WHAT YOU HAVE TO DO - Your response should be every line from the entries that includes the string "Tick".

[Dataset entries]
* * * * *
-- ==== Sys2Proof/Laws/KeepsTiming.lean ====
section
/-! SUPPORT. What the operations of Machine/Timing.lean keep (Keeps). -/

namespace Sys2Proof.Machine

theorem State.setRingPort_keeps {s0 : State} {s : State} (p : Nat) (r : RingPort)
    (hk : Keeps s0 s) : Keeps s0 (State.setRingPort s p r) := by
  unfold State.setRingPort
  try dsimp only
  repeat' first
    | with_reducible assumption
    | with_reducible rfl
    | dsimp only
    | split
    | intro _
    | with_reducible apply Keeps.upd

theorem State.setQualified_keeps {s0 : State} {s : State} (c : Nat) (q : Bool)
    (hk : Keeps s0 s) : Keeps s0 (State.setQualified s c q) := by
  unfold State.setQualified
  try dsimp only
  repeat' first
    | with_reducible assumption
    | with_reducible rfl
    | with_reducible apply State.setOn_keeps
    | with_reducible apply State.setCand_keeps
    | with_reducible apply State.raise_keeps
    | dsimp only
    | split

theorem State.candWatchAt_keeps {s0 : State} {s : State} (c : Nat) (from_ : Tick)
    (hk : Keeps s0 s) : Keeps s0 (State.candWatchAt s c from_) := by
  unfold State.candWatchAt
  try dsimp only
  repeat' first
    | with_reducible assumption
    | with_reducible rfl
    | with_reducible apply State.setFld_keeps
    | with_reducible apply State.setOn_keeps
    | with_reducible apply State.setCand_keeps
    | with_reducible apply State.raiseIf_keeps
    | with_reducible apply State.setQualified_keeps
    | dsimp only
    | split

theorem State.candWatch_keeps {s0 : State} {s : State} (c : Nat)
    (hk : Keeps s0 s) : Keeps s0 (State.candWatch s c) := by
  unfold State.candWatch
  try dsimp only
  repeat' first
    | with_reducible assumption
    | with_reducible rfl
    | with_reducible apply State.candWatchAt_keeps

theorem State.candWtr_keeps {s0 : State} {s : State} (c : Nat)
    (hk : Keeps s0 s) : Keeps s0 (State.candWtr s c) := by
  unfold State.candWtr
  try dsimp only
  repeat' first
    | with_reducible assumption
    | with_reducible rfl
    | with_reducible apply State.setOn_keeps
    | with_reducible apply State.setQualified_keeps
    | with_reducible apply State.candWatch_keeps
    | dsimp only
    | split

theorem State.sawEdge_keeps {s0 : State} {s : State} (i : Nat) (e : Tick)
    (hk : Keeps s0 s) : Keeps s0 (State.sawEdge s i e) := by
  unfold State.sawEdge
  try dsimp only
  repeat' first
    | with_reducible assumption
    | with_reducible rfl
    | with_reducible apply State.setCand_keeps
    | dsimp only
    | split

theorem State.actLost_keeps {s0 : State} {s : State} (i : Nat)
    (hk : Keeps s0 s) : Keeps s0 (State.actLost s i) := by
  unfold State.actLost
  try dsimp only
  repeat' first
    | with_reducible assumption
    | with_reducible rfl
    | with_reducible apply State.setCand_keeps
    | with_reducible apply State.raise_keeps
    | with_reducible apply State.candWatch_keeps
    | dsimp only
    | split

theorem State.actReturn_keeps {s0 : State} {s : State} (i : Nat)
    (hk : Keeps s0 s) : Keeps s0 (State.actReturn s i) := by
  unfold State.actReturn
  try dsimp only
  repeat' first
    | with_reducible assumption
    | with_reducible rfl
    | with_reducible apply State.setCand_keeps
    | with_reducible apply State.raise_keeps
    | with_reducible apply State.candWatch_keeps
    | dsimp only
    | split

theorem State.freqMonitor_keeps {s0 : State} {s : State} (c : Nat) (offset : Int)
    (hk : Keeps s0 s) : Keeps s0 (State.freqMonitor s c offset) := by
  unfold State.freqMonitor
  try dsimp only
  repeat' first
    | with_reducible assumption
    | with_reducible rfl
    | with_reducible apply State.setFld_keeps
    | with_reducible apply State.setCand_keeps
    | with_reducible apply State.raise_keeps
    | with_reducible apply State.candWatch_keeps
    | dsimp only
    | split

theorem State.gateOf_keeps {s0 : State} {s : State} (c : Nat) (offset : Int)
    (hk : Keeps s0 s) : Keeps s0 (State.gateOf s c offset) := by
  unfold State.gateOf
  try dsimp only
  repeat' first
    | with_reducible assumption
    | with_reducible rfl
    | with_reducible apply State.setFld_keeps
    | with_reducible apply State.laneBit_keeps
    | with_reducible apply State.cdrLost_keeps
    | with_reducible apply State.freqMonitor_keeps
    | dsimp only
    | split

theorem State.freqGate_keeps {s0 : State} {s : State} (c : Nat) (offset : Int)
    (hk : Keeps s0 s) : Keeps s0 (State.freqGate s c offset) := by
  unfold State.freqGate
  try dsimp only
  repeat' first
    | with_reducible assumption
    | with_reducible rfl
    | with_reducible apply State.setCand_keeps
    | with_reducible apply State.gateOf_keeps
    | dsimp only
    | split

theorem State.showError_keeps {s0 : State} {s : State} (c : Nat)
    (hk : Keeps s0 s) : Keeps s0 (State.showError s c) := by
  unfold State.showError
  try dsimp only
  repeat' first
    | with_reducible assumption
    | with_reducible rfl
    | with_reducible apply State.setFld_keeps
    | dsimp only
    | split

theorem State.runPull_keeps {s0 : State} {s : State}
    (hk : Keeps s0 s) : Keeps s0 (State.runPull s) := by
  unfold State.runPull
  try dsimp only
  repeat' first
    | with_reducible assumption
    | with_reducible rfl
    | with_reducible apply State.setOn_keeps
    | dsimp only
    | split
    | intro _
    | with_reducible apply Keeps.upd

theorem State.buildOut_keeps {s0 : State} {s : State} (c : Nat)
    (hk : Keeps s0 s) : Keeps s0 (State.buildOut s c) := by
  unfold State.buildOut
  try dsimp only
  repeat' first
    | with_reducible assumption
    | with_reducible rfl
    | with_reducible apply State.setCand_keeps
    | dsimp only
    | split

theorem State.stopPull_keeps {s0 : State} {s : State}
    (hk : Keeps s0 s) : Keeps s0 (State.stopPull s) := by
  unfold State.stopPull
  try dsimp only
  repeat' first
    | with_reducible assumption
    | with_reducible rfl
    | with_reducible apply State.setOn_keeps

theorem State.setSelected_keeps {s0 : State} {s : State} (x : Nat)
    (hk : Keeps s0 s) : Keeps s0 (State.setSelected s x) := by
  unfold State.setSelected
  try dsimp only
  repeat' first
    | with_reducible assumption
    | with_reducible rfl
    | with_reducible apply State.setFld_keeps
    | with_reducible apply State.setOn_keeps
    | with_reducible apply State.raise_keeps
    | with_reducible apply State.runPull_keeps
    | with_reducible apply State.buildOut_keeps
    | with_reducible apply State.stopPull_keeps
    | dsimp only
    | split
    | intro _
    | with_reducible apply Keeps.upd

theorem State.setLoop_keeps {s0 : State} {s : State} (st : Nat)
    (hk : Keeps s0 s) : Keeps s0 (State.setLoop s st) := by
  unfold State.setLoop
  try dsimp only
  repeat' first
    | with_reducible assumption
    | with_reducible rfl
    | with_reducible apply State.setFld_keeps
    | with_reducible apply State.raise_keeps
    | with_reducible apply State.raiseIf_keeps
    | dsimp only
    | split
    | intro _
    | with_reducible apply Keeps.upd

theorem State.loopMove_keeps {s0 : State} {s : State} (switched : Bool)
    (hk : Keeps s0 s) : Keeps s0 (State.loopMove s switched) := by
  unfold State.loopMove
  try dsimp only
  repeat' first
    | with_reducible assumption
    | with_reducible rfl
    | with_reducible apply State.setLoop_keeps
    | dsimp only
    | split

theorem State.watchLock_keeps {s0 : State} {s : State}
    (hk : Keeps s0 s) : Keeps s0 (State.watchLock s) := by
  unfold State.watchLock
  try dsimp only
  repeat' first
    | with_reducible assumption
    | with_reducible rfl
    | dsimp only
    | split
    | intro _
    | with_reducible apply Keeps.upd

theorem State.showClass_keeps {s0 : State} {s : State}
    (hk : Keeps s0 s) : Keeps s0 (State.showClass s) := by
  unfold State.showClass
  try dsimp only
  repeat' first
    | with_reducible assumption
    | with_reducible rfl
    | with_reducible apply State.setFld_keeps
    | dsimp only
    | split

theorem State.gatherTo_keeps {s0 : State} {s : State} (x : Tick)
    (hk : Keeps s0 s) : Keeps s0 (State.gatherTo s x) := by
  unfold State.gatherTo
  try dsimp only
  repeat' first
    | with_reducible assumption
    | with_reducible rfl
    | dsimp only
    | split
    | intro _
    | with_reducible apply Keeps.upd

theorem State.putCw_keeps {s0 : State} {s : State}
    (hk : Keeps s0 s) : Keeps s0 (State.putCw s) := by
  unfold State.putCw
  try dsimp only
  repeat' first
    | with_reducible assumption
    | with_reducible rfl
    | with_reducible apply State.setFld_keeps
    | with_reducible apply State.drawn_keeps
    | with_reducible apply State.raiseIf_keeps
    | dsimp only
    | split

theorem State.showCw_keeps {s0 : State} {s : State}
    (hk : Keeps s0 s) : Keeps s0 (State.showCw s) := by
  unfold State.showCw
  try dsimp only
  repeat' first
    | with_reducible assumption
    | with_reducible rfl
    | with_reducible apply State.gatherTo_keeps
    | with_reducible apply State.putCw_keeps

theorem State.gatherSecond_keeps {s0 : State} {s : State}
    (hk : Keeps s0 s) : Keeps s0 (State.gatherSecond s) := by
  unfold State.gatherSecond
  try dsimp only
  repeat' first
    | with_reducible assumption
    | with_reducible rfl
    | dsimp only
    | split
    | intro _
    | with_reducible apply Keeps.upd

theorem State.settle_keeps {s0 : State} {s : State}
    (hk : Keeps s0 s) : Keeps s0 (State.settle s) := by
  unfold State.settle
  try dsimp only
  repeat' first
    | with_reducible assumption
    | with_reducible rfl
    | with_reducible apply State.showOuts_keeps
    | with_reducible apply State.watchLock_keeps
    | with_reducible apply State.showClass_keeps
    | with_reducible apply State.showCw_keeps

theorem State.timingBoundary_keeps {s0 : State} {s : State}
    (hk : Keeps s0 s) : Keeps s0 (State.timingBoundary s) := by
  unfold State.timingBoundary
  try dsimp only
  repeat' first
    | with_reducible assumption
    | with_reducible rfl
    | with_reducible apply State.setFld_keeps
    | with_reducible apply State.setCand_keeps
    | with_reducible apply State.candWatch_keeps
    | with_reducible apply State.showError_keeps
    | with_reducible apply State.buildOut_keeps
    | with_reducible apply State.setSelected_keeps
    | with_reducible apply State.loopMove_keeps
    | with_reducible apply State.gatherSecond_keeps
    | with_reducible apply State.settle_keeps
    | with_reducible apply Keeps.foldl
    | with_reducible apply Keeps.foldl_snd
    | with_reducible apply Keeps.foldl_fst
    | dsimp only
    | split

theorem State.lockReached_keeps {s0 : State} {s : State}
    (hk : Keeps s0 s) : Keeps s0 (State.lockReached s) := by
  unfold State.lockReached
  try dsimp only
  repeat' first
    | with_reducible assumption
    | with_reducible rfl
    | with_reducible apply State.setLoop_keeps
    | with_reducible apply State.settle_keeps
    | dsimp only
    | split
    | intro _
    | with_reducible apply Keeps.upd

theorem State.pullComplete_keeps {s0 : State} {s : State}
    (hk : Keeps s0 s) : Keeps s0 (State.pullComplete s) := by
  unfold State.pullComplete
  try dsimp only
  repeat' first
    | with_reducible assumption
    | with_reducible rfl
    | with_reducible apply State.showOuts_keeps
    | with_reducible apply State.stopPull_keeps
    | dsimp only
    | split

theorem State.holdoverExpiry_keeps {s0 : State} {s : State}
    (hk : Keeps s0 s) : Keeps s0 (State.holdoverExpiry s) := by
  unfold State.holdoverExpiry
  try dsimp only
  repeat' first
    | with_reducible assumption
    | with_reducible rfl
    | with_reducible apply State.showOuts_keeps
    | with_reducible apply State.showClass_keeps
    | dsimp only
    | split

theorem State.watchdogExpiry_keeps {s0 : State} {s : State}
    (hk : Keeps s0 s) : Keeps s0 (State.watchdogExpiry s) := by
  unfold State.watchdogExpiry
  try dsimp only
  repeat' first
    | with_reducible assumption
    | with_reducible rfl
    | with_reducible apply State.setOn_keeps
    | with_reducible apply State.raise_keeps
    | dsimp only
    | split
    | intro _
    | with_reducible apply Keeps.upd

theorem State.writeSoftCw_keeps {s0 : State} {s : State} (cw : Nat)
    (hk : Keeps s0 s) : Keeps s0 (State.writeSoftCw s cw) := by
  unfold State.writeSoftCw
  try dsimp only
  repeat' first
    | with_reducible assumption
    | with_reducible rfl
    | with_reducible apply State.setFld_keeps
    | with_reducible apply State.showCw_keeps
    | dsimp only
    | split
    | intro _
    | with_reducible apply Keeps.upd

theorem State.writeSample_keeps {s0 : State} {s : State}
    (hk : Keeps s0 s) : Keeps s0 (State.writeSample s) := by
  unfold State.writeSample
  try dsimp only
  repeat' first
    | with_reducible assumption
    | with_reducible rfl
    | with_reducible apply State.setFld_keeps
    | with_reducible apply State.raiseIf_keeps
    | dsimp only
    | split
    | intro _
    | with_reducible apply Keeps.upd

theorem State.historySample_keeps {s0 : State} {s : State}
    (hk : Keeps s0 s) : Keeps s0 (State.historySample s) := by
  unfold State.historySample
  try dsimp only
  repeat' first
    | with_reducible assumption
    | with_reducible rfl
    | with_reducible apply State.gatherTo_keeps
    | with_reducible apply State.writeSample_keeps

theorem State.freewheelValue_keeps {s0 : State} {s : State}
    (hk : Keeps s0 s) : Keeps s0 (State.freewheelValue s) := by
  unfold State.freewheelValue
  try dsimp only
  repeat' first
    | with_reducible assumption
    | with_reducible rfl
    | with_reducible apply State.setFld_keeps
    | with_reducible apply State.setOn_keeps
    | dsimp only
    | split

theorem State.historyClear_keeps {s0 : State} {s : State}
    (hk : Keeps s0 s) : Keeps s0 (State.historyClear s) := by
  unfold State.historyClear
  try dsimp only
  repeat' first
    | with_reducible assumption
    | with_reducible rfl
    | with_reducible apply State.setFld_keeps
    | dsimp only
    | split
    | intro _
    | with_reducible apply Keeps.upd

theorem State.secondBoundary_keeps {s0 : State} {s : State}
    (hk : Keeps s0 s) : Keeps s0 (State.secondBoundary s) := by
  unfold State.secondBoundary
  try dsimp only
  repeat' first
    | with_reducible assumption
    | with_reducible rfl
    | with_reducible apply State.latchRecord_keeps
    | with_reducible apply State.pmSecond_keeps
    | with_reducible apply State.historySample_keeps
    | with_reducible apply State.freewheelValue_keeps
    | with_reducible apply Keeps.foldl
    | with_reducible apply Keeps.foldl_snd
    | with_reducible apply Keeps.foldl_fst
    | dsimp only
    | split
    | intro _
    | with_reducible apply Keeps.upd

end Sys2Proof.Machine
end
* * * * *
FINISHED TASK -
theorem State.candWatchAt_keeps {s0 : State} {s : State} (c : Nat) (from_ : Tick)
theorem State.sawEdge_keeps {s0 : State} {s : State} (i : Nat) (e : Tick)
theorem State.gatherTo_keeps {s0 : State} {s : State} (x : Tick)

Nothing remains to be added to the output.